Activist Girish Mittal had filed a Right to Information (RTI) request asking for certified copies of inspection reports of PMC Bank and Maharashtra Cooperative Bank for 2014-15, 2015-16, 2016-17 and 2017-18. Since Mr Mittal has won a case in the Supreme Court forcing RBI to provide him with bank inspection reports, his applications seem to get a better response than those of an average person. But even here,
RBI resorted to its usual chicanery and sent him only one report of PMC Bank for 2014-15 (that too heavily redacted), but has sent all four reports for the other bank.
The activist has filed a first appeal asking for the other reports; but until RBI responds, the details in the 2014-15 report show that RBI had caught enough red flags to have imposed stringent checks on PMC Bank in subsequent years.
Here are some of the issues raised by this report that eventually formed the main components of the scam and ought to have merited a detailed follow-up in subsequent years.

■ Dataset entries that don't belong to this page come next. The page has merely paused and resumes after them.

@[simp] theorem State.dropRefs_mem (s : State) (bead : Nat) (offs : List Nat) :
    (State.dropRefs s bead offs).mem = s.mem := by
  unfold State.dropRefs; dsimp only; split <;> rfl
@[simp] theorem State.takeRef_mem (s : State) (bead off : Nat) : (State.takeRef s bead off).mem = s.mem := by
  rfl
@[simp] theorem State.placeRecord_mem (s : State) (bead : Nat) (r : QRec) :
    (State.placeRecord s bead r).2.mem = s.mem := by
  rfl
@[simp] theorem State.noteLinked_mem (s : State) (parent index off : Nat) :
    (State.noteLinked s parent index off).mem = s.mem := by
  rfl
@[simp] theorem State.noteEnded_mem (s : State) (parent rate : Nat) :
    (State.noteEnded s parent rate).mem = s.mem := by
  rfl
@[simp] theorem State.elementEnded_mem (s : State) (l : Launch) (bead : Nat) (e : Elem) (record : Option Nat) (regs : SMap Word) :
    (State.elementEnded s l bead e record regs).mem = s.mem := by
  unfold State.elementEnded; (try dsimp only); repeat' split
  all_goals first | rfl | simp [*]
@[simp] theorem State.reanchor_mem (s : State) (gid j bead off : Nat) :
    (State.reanchor s gid j bead off).mem = s.mem := by
  unfold State.reanchor; (try dsimp only); repeat' split
  all_goals first | rfl | simp [*]
@[simp] theorem State.afterRecord_mem (s : State) (l : Launch) (gid bead lane : Nat) (e : Elem) (regs : SMap Word) (off : Nat) :
    (State.afterRecord s l gid bead lane e regs off).mem = s.mem := by
  unfold State.afterRecord; (try dsimp only); repeat' split
  all_goals first | rfl | simp [*]
@[simp] theorem State.endElement_mem (s : State) (l : Launch) (gid bead lane : Nat) (e : Elem) (regs : SMap Word) :
    (State.endElement s l gid bead lane e regs).1.mem = s.mem := by
  unfold State.endElement; (try dsimp only); repeat' split
  all_goals first | rfl | simp [*]
@[simp] theorem State.withdraw_mem (s : State) (bead gid : Nat) : (State.withdraw s bead gid).mem = s.mem := by
  rfl
@[simp] theorem State.slotsFreed_mem (s : State) (bead : Nat) : (State.slotsFreed s bead).mem = s.mem := by
  rfl
@[simp] theorem State.unpin_mem (s : State) (g : Group) : (State.unpin s g).mem = s.mem := by
  unfold State.unpin; (try dsimp only); repeat' split
  all_goals first | rfl | simp [*]
@[simp] theorem State.killGroup_mem (s : State) (gid : Nat) : (State.killGroup s gid).mem = s.mem := by
  unfold State.killGroup; (try dsimp only); repeat' split
  all_goals first | rfl | simp [*]
@[simp] theorem State.dropElements_mem (s : State) (gone : Elem → Bool) :
    (State.dropElements s gone).mem = s.mem := by
  unfold State.dropElements
  rw [foldl_mem, foldl_mem]
  · intro t x; simp
  · intro t x
    split
    · rfl
    · dsimp only
      split <;> simp
@[simp] theorem State.roomFrees_mem (s : State) (asid : Nat) : (State.roomFrees s asid).mem = s.mem := by
  rfl
@[simp] theorem State.killTeam_mem (s : State) (tid : Nat) : (State.killTeam s tid).mem = s.mem := by
  unfold State.killTeam
  dsimp only
  split
  all_goals
    simp only [State.roomFrees_mem, State.dropElements_mem, State.dropRefs_mem, State.updBead_mem,
      foldl_mem State.killGroup State.killGroup_mem]
@[simp] theorem State.setCond_mem (s : State) (die e : Nat) (c : Cond) :
    (State.setCond s die e c).mem = s.mem := by
  rfl
@[simp] theorem State.freeConds_mem (s : State) : (State.freeConds s).mem = s.mem := by
  rfl
@[simp] theorem State.stopSegTeam_mem (s : State) (x : Seg) : (State.stopSegTeam s x).mem = s.mem := by
  unfold State.stopSegTeam
  split
  · exact State.killTeam_mem _ _
  · rfl
@[simp] theorem State.freeOwnConds_mem (s : State) (x : Seg) : (State.freeOwnConds s x).mem = s.mem := by
  unfold State.freeOwnConds; simp
@[simp] theorem State.pruneAll_mem (s : State) (x0 : Nat) (x1 : List Seg) :
    (State.pruneAll s x0 x1).mem = s.mem := by
  fun_induction State.pruneAll with
  | case1 => rfl
  | case2 => rfl
  | case3 s n x rest h ih => exact ih
  | case4 s n x rest y h kids s1 s2 ih =>
    rw [ih]
    show s1.mem = s.mem
    simp [s1]
@[simp] theorem State.pruneOnly_mem (s : State) (xs : List Seg) : (State.pruneOnly s xs).mem = s.mem :=
  State.pruneAll_mem _ _ _
@[simp] theorem State.prune_mem (s : State) (xs : List Seg) : (State.prune s xs).mem = s.mem := by
  unfold State.prune; simp
@[simp] theorem State.squash_mem (s : State) (asid segid : Nat) (held : Bool) :
    (State.squash s asid segid held).mem = s.mem := by
  unfold State.squash; (try dsimp only); repeat' split
  all_goals first | rfl | simp [*]
@[simp] theorem State.squashViolated_mem (s : State) (asid segid : Nat) (spec : Bool) (secs : List Nat) :
    (State.squashViolated s asid segid spec secs).mem = s.mem := by
  unfold State.squashViolated; simp
@[simp] theorem State.train_mem (s : State) (part die side : Nat) (c : Cond) :
    (State.train s part die side c).mem = s.mem := by
  unfold State.train
  exact foldl_mem _ (fun t x => by rfl) s c.spawned
@[simp] theorem State.versionStore_mem (s : State) (asid segid : Nat) (bs : List (Nat × Byte)) :
    (State.versionStore s asid segid bs).mem = s.mem := by
  unfold State.versionStore; simp
@[simp] theorem State.fillL1_mem (s : State) (core sec : Nat) : (State.fillL1 s core sec).mem = s.mem := by
  rfl
@[simp] theorem State.freshenL1_mem (s : State) (core sec : Nat) : (State.freshenL1 s core sec).mem = s.mem := by
  unfold State.freshenL1; split <;> rfl
@[simp] theorem State.fillCaches_mem (s : State) (core : Option Nat) (bead : Nat) (x : Walked) :
    (State.fillCaches s core bead x).mem = s.mem := by
  unfold State.fillCaches; dsimp only; split <;> rfl
@[simp] theorem State.lsuBytes_mem (s : State) (g : Group) (bypass : Bool) (pas : List Nat) :
    (State.lsuBytes s g bypass pas).2.mem = s.mem := by
  unfold State.lsuBytes; (try dsimp only); repeat' split
  all_goals first | rfl | simp [*]
@[simp] theorem State.translate_mem (s : State) (core : Option Nat) (bead asid va : Nat) (acc : Acc) :
    (s.translate core bead asid va acc).2.mem = s.mem := by
  unfold State.translate; dsimp only; repeat' split
  all_goals simp
@[simp] theorem State.translateRange_mem (s : State) (core : Option Nat) (bead asid : Nat) (acc : Acc) (va n : Nat) :
    (s.translateRange core bead asid acc va n).2.mem = s.mem := by
  induction n generalizing s va with
  | zero => rfl
  | succ n ih =>
    unfold State.translateRange
    have h := State.translate_mem s core bead asid (va % 2 ^ 64) acc
    split
    · rename_i e; rw [e] at h; exact h
    · rename_i s1 e
      rw [e] at h
      have h2 := ih s1 (va + 1)
      split
      · rename_i e2; rw [e2] at h2; exact h2.trans h
      · rename_i e2; rw [e2] at h2; exact h2.trans h
@[simp] theorem State.noteReads_mem (s : State) (asid segid : Nat) (pas : List Nat) :
    (s.noteReads asid segid pas).mem = s.mem := rfl
@[simp] theorem State.loadLane_mem (s : State) (g : Group) (bypass : Bool) (va n : Nat) :
    (State.loadLane s g bypass va n).2.mem = s.mem := by
  unfold State.loadLane
  have h := State.translateRange_mem s (some g.core) g.bead g.asid .read va n
  split
  · rename_i e; rw [e] at h; exact h
  · rename_i e
    rw [e] at h
    split
    · exact h
    · exact (State.lsuBytes_mem _ _ _ _).trans h
@[simp] theorem State.engineRead_mem (s : State) (bead asid segid va n : Nat) :
    (State.engineRead s bead asid segid va n).2.mem = s.mem := by
  unfold State.engineRead
  have h := State.translateRange_mem s none bead asid .read va n
  split
  · rename_i e; rw [e] at h; exact h
  · rename_i e
    rw [e] at h
    dsimp only
    split
    · exact h
    · dsimp only
      split
      · exact h
      · exact (State.noteReads_mem _ _ _ _).trans h
@[simp] theorem State.dropL1_mem (s : State) (core : Nat) : (State.dropL1 s core).mem = s.mem := by
  rfl
@[simp] theorem State.dropSamp_mem (s : State) (core : Nat) : (State.dropSamp s core).mem = s.mem := by
  rfl
@[simp] theorem State.sampBytes_mem (s : State) (g : Group) (pas : List Nat) :
    (State.sampBytes s g pas).2.mem = s.mem := by
  unfold State.sampBytes
  split
  · rfl
  · dsimp only
    exact foldl_mem' _ (by intro t x; rfl) _ _
@[simp] theorem State.sampLane_mem (s : State) (g : Group) (va n : Nat) :
    (State.sampLane s g va n).2.mem = s.mem := by
  unfold State.sampLane
  have h := State.translateRange_mem s (some g.core) g.bead g.asid .read va n
  split
  · rename_i e; rw [e] at h; exact h
  · rename_i e
    rw [e] at h
    dsimp only
    split
    · exact h
    · exact (State.sampBytes_mem _ _ _).trans h
@[simp] theorem State.done_mem (s : State) (h : Hdr) : (State.done s h).mem = s.mem := by
  rfl
@[simp] theorem State.doneAt_mem (s : State) (moved : List (Nat × Nat)) :
    (State.doneAt s moved).mem = s.mem := by
  rfl
@[simp] theorem State.waitAt_mem (s : State) (w : Wait) : (State.waitAt s w).mem = s.mem := by
  rfl
@[simp] theorem State.killRegion_mem (s : State) (gid : Nat) : (State.killRegion s gid).mem = s.mem := by
  unfold State.killRegion; (try dsimp only); repeat' split
  all_goals first | rfl | simp [*]
@[simp] theorem State.recordFault_mem (s : State) (r : FRec) (who : Attach) :
    (State.recordFault s r who).mem = s.mem := by
  rfl
@[simp] theorem State.sendRecord_mem (s : State) (g : Group) (r : FRec) : (s.sendRecord g r).mem = s.mem := by
  unfold State.sendRecord; split <;> simp
@[simp] theorem State.trap_mem (s : State) (t : Trap) (after : Bool) : (State.trap s t after).mem = s.mem := by
  unfold State.trap; (try dsimp only); repeat' split
  all_goals first | rfl | simp [foldl_mem]
@[simp] theorem State.illegalMask_mem (s : State) (m : Mask) : (State.illegalMask s m).mem = s.mem := by
  unfold State.illegalMask; simp
@[simp] theorem State.illegalState_mem (s : State) (detail : Nat) (info : Dword) :
    (State.illegalState s detail info).mem = s.mem := by
  unfold State.illegalState; simp
@[simp] theorem State.illegalInstr_mem (s : State) (r : Reject) : (State.illegalInstr s r).mem = s.mem := by
  unfold State.illegalInstr; simp
@[simp] theorem State.accessViolation_mem (s : State) (kind lane a : Nat) :
    (State.accessViolation s kind lane a).mem = s.mem := by
  unfold State.accessViolation; simp
@[simp] theorem State.poisonTrap_mem (s : State) (stops : List (Nat × LaneStop)) (path acc : Nat) :
    (s.poisonTrap stops path acc).mem = s.mem := by
  unfold State.poisonTrap; split <;> simp
@[simp] theorem State.stopLanes_mem (s : State) (stops : List (Nat × LaneStop)) (path acc : Nat) :
    (State.stopLanes s stops path acc).mem = s.mem := by
  unfold State.stopLanes; (try dsimp only); repeat' split
  all_goals first | rfl | simp [*]
@[simp] theorem State.siblingEnded_mem (s : State) (launch runs : Nat) : (s.siblingEnded launch runs).mem = s.mem := rfl
@[simp] theorem State.teamEnded_mem (s : State) (tid : Nat) : (State.teamEnded s tid).mem = s.mem := by
  unfold State.teamEnded; (try dsimp only); repeat' split
  all_goals first | rfl | simp [*]
@[simp] theorem State.removeGroup_mem (s : State) (gid : Nat) : (State.removeGroup s gid).mem = s.mem := by
  unfold State.removeGroup; (try dsimp only); repeat' split
  all_goals first | rfl | simp [*]
@[simp] theorem State.endLaneElem_mem (s : State) (gid lane : Nat) :
    (State.endLaneElem s gid lane).mem = s.mem := by
  unfold State.endLaneElem; (try dsimp only); repeat' split
  all_goals first | rfl | simp [*]
@[simp] theorem State.releaseLg_mem (s : State) (gid j : Nat) : (State.releaseLg s gid j).mem = s.mem := by
  unfold State.releaseLg; repeat' split
  all_goals simp
@[simp] theorem State.endLogical_mem (s : State) (gid j : Nat) : (State.endLogical s gid j).mem = s.mem := by
  unfold State.endLogical
  split
  · rfl
  · dsimp only
    split <;> split
    all_goals (try split)
    all_goals simp [foldl_mem, State.endLaneElem_mem]
@[simp] theorem State.groupMayEnd_mem (s : State) (gid : Nat) : (State.groupMayEnd s gid).mem = s.mem := by
  unfold State.groupMayEnd; (try dsimp only); repeat' split
  all_goals first | rfl | simp [foldl_mem]
@[simp] theorem State.endLanes_mem (s : State) (gid : Nat) (lanes : List Nat) :
    (State.endLanes s gid lanes).mem = s.mem := by
  unfold State.endLanes; (try dsimp only); repeat' split
  all_goals first | rfl | simp [*]
@[simp] theorem State.writeLanes_mem (s : State) (h : Hdr) (d : Nat) (outs : List (Nat × LaneOut)) :
    (State.writeLanes s h d outs).mem = s.mem := by
  rfl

1. The inspector says that the Bank’s credit policy was reviewed on 30 August 2014. “A serious flaw detected in the credit policy was the fact that the cash-credit limits were sanctioned for three years at a stretch and were not subject to an annual review as envisaged (in RBI’s master circular),” he notes.
Remember, theconfession letter of Joy Thomas, the Bank’s former managing director (MD), says that the Wadhawans of HDIL, used to ‘overdraw’ funds through current accounts of their companies and ‘regularise’ them subsequently? He justified this on the grounds that the Bank earned high interest on this amount.

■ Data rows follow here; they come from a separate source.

/-- `QueueCommands`: each OP in turn; OP 0 and 6, a reserved flag; no context; a record that passes, and one at a bad address. -/
theorem witness_commands :
    tNext (tHost 1 [tCmd 1 0 0x1000 0 0]) 1 (tCmd 1 0 0x1000 0 0) = true ∧ tNext (tHost 1 [tCmd 2 0 0x40 0x80 8]) 2 (tCmd 2 0 0x40 0x80 8) = true ∧
    tNext (tHost 1 [tCmd 3 1 0x40 5 0]) 3 (tCmd 3 1 0x40 5 0) = true ∧ tNext (tHost 1 [tCmd 4 1 0x6000 5 0]) 4 (tCmd 4 1 0x6000 5 0) = true ∧
    (tHost 1 [tCmd 0 0 0 0 0]).nextCommand 0 = some (tCmd 0 0 0 0 0) ∧ malformedCode (tCmd 0 0 0 0 0) = some 1 ∧
    malformedCode (tCmd 6 0 0 0 0) = some 1 ∧ malformedCode (tCmd 3 8 0x40 5 0) = some 2 ∧ malformedCode (tCmd 3 0 0x44 5 0) = some 3 ∧
    ({ tHost 1 [tCmd 2 0 0 0 0] with ctxs := [] } : State).ctx? 1 = none ∧
    tNext { tHost 1 [tCmd 2 0 0 0 0] with ctxs := [] } 2 (tCmd 2 0 0 0 0) = true ∧ (tHost 1 []).waiting? 0 = none ∧
    ((tHost 1 []).ctx? 1).map (·.suspended) = some false ∧
    (match (taken (tHost 1 [tCmd 1 0 0x1000 0 0]) 0).readLaunch 1 0 0x1000 (tCmd 1 0 0x1000 0 0) with | .ok _ => true | _ => false) = true ∧
    (match (taken (tHost 1 [tCmd 1 0 0x1100 0 0]) 0).readLaunch 1 0 0x1100 (tCmd 1 0 0x1100 0 0) with | .error e => e == 2 | _ => false) = true ∧
    ((tHost 1 []).translateRange none ((tHost 1 []).homeBead 1) 1 .write 0x40 8).1.toOption = some ((List.range 8).map (0x40 + ·)) ∧
    (tHost 1 []).chain 1 16 0 = [] := by decide +kernel

/-- A wait on value in progress: its comparison holds at 5, and its time is out. -/
def tWaitOn (flags : Nat) : State :=
  { tHost 1 [] with queues := [(0, { busy := some (tCmd 4 1 0x6000 flags 0), waitUntil := some 0 })] }
theorem witness_wait_on_value :
    (tWaitOn 5).waiting? 0 = some (tCmd 4 1 0x6000 5 0) ∧ (tWaitOn 5).watched 0 (tCmd 4 1 0x6000 5 0) = some 5 ∧
    ((tCmd 4 1 0x6000 5 0).extractLsb' 192 64).toNat = 5 ∧ ((tWaitOn 6).queue 0).waitUntil = some 0 ∧ 0 ≤ (tWaitOn 6).timer.toNat := by
  decide +kernel

/-- A signal command stores its value and completes with class 0 (R399, R400). -/
theorem test_signal :
    (match exec (.signalCmd 0) (tHost 1 [tCmd 3 1 0x40 0x1122 0]) with
      | .next t => decide (t.byte 0x40 = 0x22 ∧ t.byte 0x41 = 0x11 ∧ t.out.length = 1)
      | _ => false) = true := by decide +kernel

/-- `ContextControl`: no valid entry; a descriptor of another ASID (code 2); one that passes; each ACTION; beads all handed over. -/
def tCreate (asid : Byte) (valid : Bool) : State :=
  { tHost 1 [tCmd 5 1 0 0 0] with
    ctxs := [], boot := { (State.reset).boot with chans := 1 }, window := (tHost 1 []).window.filter (fun x => valid || x.1 != offCtx 1)
    mem := [(0x40000, asid), (0x40004, 8), (0x40005, 0x80), (0x40007, 1)].filter (fun x => x.2 != 0) }
theorem witness_create :
    tNext (tCreate 1 true) 5 (tCmd 5 1 0 0 0) = true ∧ (tCreate 1 true).ctx? 1 = none ∧ Memory.wf (tCreate 1 true).mem = true ∧
    ((tCreate 1 true).descriptor 1).bind (fun x => (tCreate 1 true).createCode 1 x) = none ∧ ((tCreate 1 true).descriptor 1).isSome = true ∧
    ((tCreate 2 true).descriptor 1).bind (fun x => (tCreate 2 true).createCode 1 x) = some 2 ∧
    ({ tCreate 1 true with boot := { } } : State).descriptor 1 = none := by decide +kernel
/-- The descriptor of another ASID, while the context is live. -/
theorem witness_create_live :
    let s : State := { tCreate 2 true with ctxs := (tHost 1 []).ctxs }
    tNext s 5 (tCmd 5 1 0 0 0) = true ∧ s.ctx? 1 ≠ none ∧
    (s.descriptor 1).bind (fun x => s.createCode 1 x) = some 2 ∧ (s.descriptor 1).isSome = true := by decide +kernel
theorem witness_context_control :
    tNext (tHost 1 [tCmd 5 1 1 0 0]) 5 (tCmd 5 1 1 0 0) = true ∧ (tHost 1 [tCmd 5 1 1 0 0]).suspending? 0 = none ∧
    tNext (tHost 1 [tCmd 5 1 2 0 0]) 5 (tCmd 5 1 2 0 0) = true ∧ tNext (tHost 1 [tCmd 5 1 3 0 0]) 5 (tCmd 5 1 3 0 0) = true ∧
    tNext { tHost 1 [tCmd 5 1 4 2 0x40] with launches := [{ tCompute with queue := 0, wcode := 3 }] } 5 (tCmd 5 1 4 2 0x40) = true ∧
    (taken { tHost 1 [tCmd 5 1 4 2 0x40] with launches := [{ tCompute with queue := 0, wcode := 3 }] } 0).running 0
      = [{ tCompute with queue := 0, wcode := 3 }] ∧ ({ tCompute with queue := 0, wcode := 3 } : Launch).unplaced = true ∧
    ((tHost 1 []).ctx? 1).isSome = true ∧
    (let s := { tHost 1 [] with queues := [(0, { busy := some (tCmd 5 1 1 0 0) })], beads := [] }
     s.suspending? 0 = some (tCmd 5 1 1 0 0) ∧ ∀ b, b < 128 → (s.bead b).occ ≠ some (s.qAsid 0)) := by decide +kernel

/-! ## Scheduling -/

/-- Queue 0 of class `c0` for context 1, with a launch unplaced, DEADLINE `dl` and LEAD 0; queue 1 normal for context 2. -/
def tSched (c0 dl : Nat) (beads : SMap Bead) : State :=
  { tHost 1 [] with
    timer := 1400000, beads := beads
    window := [(offPart 0 0x900, 1), (offPart 0 0x901, 1), (offPart 0 0x907, 0x10000), (offPart 0 0x908, 8),
               (offQueue 0 0, BitVec.ofNat 64 (1 + 2 * c0 + 8 + 0x10000 + 1000 * 2 ^ 32)), (offQueue 0 1, BitVec.ofNat 64 (2 * 2 ^ 32)),
               (offQueue 0 2, BitVec.ofNat 64 dl), (offQueue 1 0, BitVec.ofNat 64 (1 + 2 + 8 + 0x20000 + 1000 * 2 ^ 32))]
    launches := [{ tCompute with lid := 1, queue := 0 }, { tCompute with lid := 2, asid := 2, queue := 1 }]
    ctxs := [(1, { asid := 1, part := 0, acap := 64, lcap := 100, gcap := 100 }), (2, { asid := 2, part := 0 })]
    queues := [(0, { deficit := 100000 }), (1, { quantumAt := 1400000 })] }
def tHeld (a : Nat) : SMap Bead := (List.range 4).map (fun b => (b, { occ := some a }))

/-- `BeadsChangeHandsClaim`: a real-time queue past its deadline; a background quantum that ends while a normal queue waits. -/
theorem witness_preemption :
    ((tHeld 2).length = 4 ∧ ((tSched 0 1 (tHeld 2)).bead 0).stop = none ∧ ((tSched 0 1 (tHeld 2)).bead 0).occ.isSome = true) ∧
    (tSched 0 1 (tHeld 2)).queueOn 0 = true ∧ (tSched 0 1 (tHeld 2)).qClass 0 = 0 ∧ (tSched 0 1 (tHeld 2)).qDeadline 0 ≠ 0 ∧
    (tSched 0 1 (tHeld 2)).qDeadline 0 - (tSched 0 1 (tHeld 2)).qLead 0 * 1300 ≤ (tSched 0 1 (tHeld 2)).timer.toNat ∧
    (tSched 0 1 (tHeld 2)).hasWork 0 = true ∧
    (tSched 2 0 (tHeld 1)).quantaEnded 0 = [0] ∧ (tSched 2 0 (tHeld 1)).qClass 0 = 2 ∧ ((tSched 2 0 (tHeld 1)).part 0).cur ≠ some 0 ∧
    (((tSched 2 0 (tHeld 1)).updQueue 0 (fun x => { x with quantumAt := 1400000 })).queuesIn 0).find? (fun n =>
      ((tSched 2 0 (tHeld 1)).updQueue 0 (fun x => { x with quantumAt := 1400000 })).qClass n == 1 &&
      ((tSched 2 0 (tHeld 1)).updQueue 0 (fun x => { x with quantumAt := 1400000 })).waitsForBead 0 n &&
      ((tSched 2 0 (tHeld 1)).updQueue 0 (fun x => { x with quantumAt := 1400000 })).qAsid n != 1) = some 1 := by decide +kernel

So, it would seem that lax rules regarding cash-credit limits and the failure to review them for three years at a stretch could have been a deliberate ploy to allow HDIL group entities free use of Bank funds.
Mr Thomas’s confession also indicates that HDIL’s business problems escalated in 2013, after the Maharashtra government changed the policy on transfer of development rights (TDR) and its key airport project was cancelled. It led to a liquidity crunch at HDIL which began to use PMC Bank as its cash machine.
This particular RBI report is immediately after the Bank began its downward slide but kept it hidden. But that isn’t really material. Mr Thomas has confessed that, since 2011, over half the exposure of the Bank was to HDIL.
2. “Credit appraisal and post-disbursement supervision in the Bank needed improvement,” says the report. Further, the Bank did not obtain “statutory dues certificates from borrowers, certified by their auditors and commenting on the loan proposal before sanctioning cash-credit limits.” The report says, some loans turned bad within a year of sanction, but staff accountability was not examined, despite such quick mortality.
3. While PMC Bank “maintained a list of directors and their relatives on the Bank’s intranet website… it did not maintain the names of entities in which the directors were interested” in the system. And there was only one recorded loan to directors' relatives, that, too, a paltry Rs8.52 lakh.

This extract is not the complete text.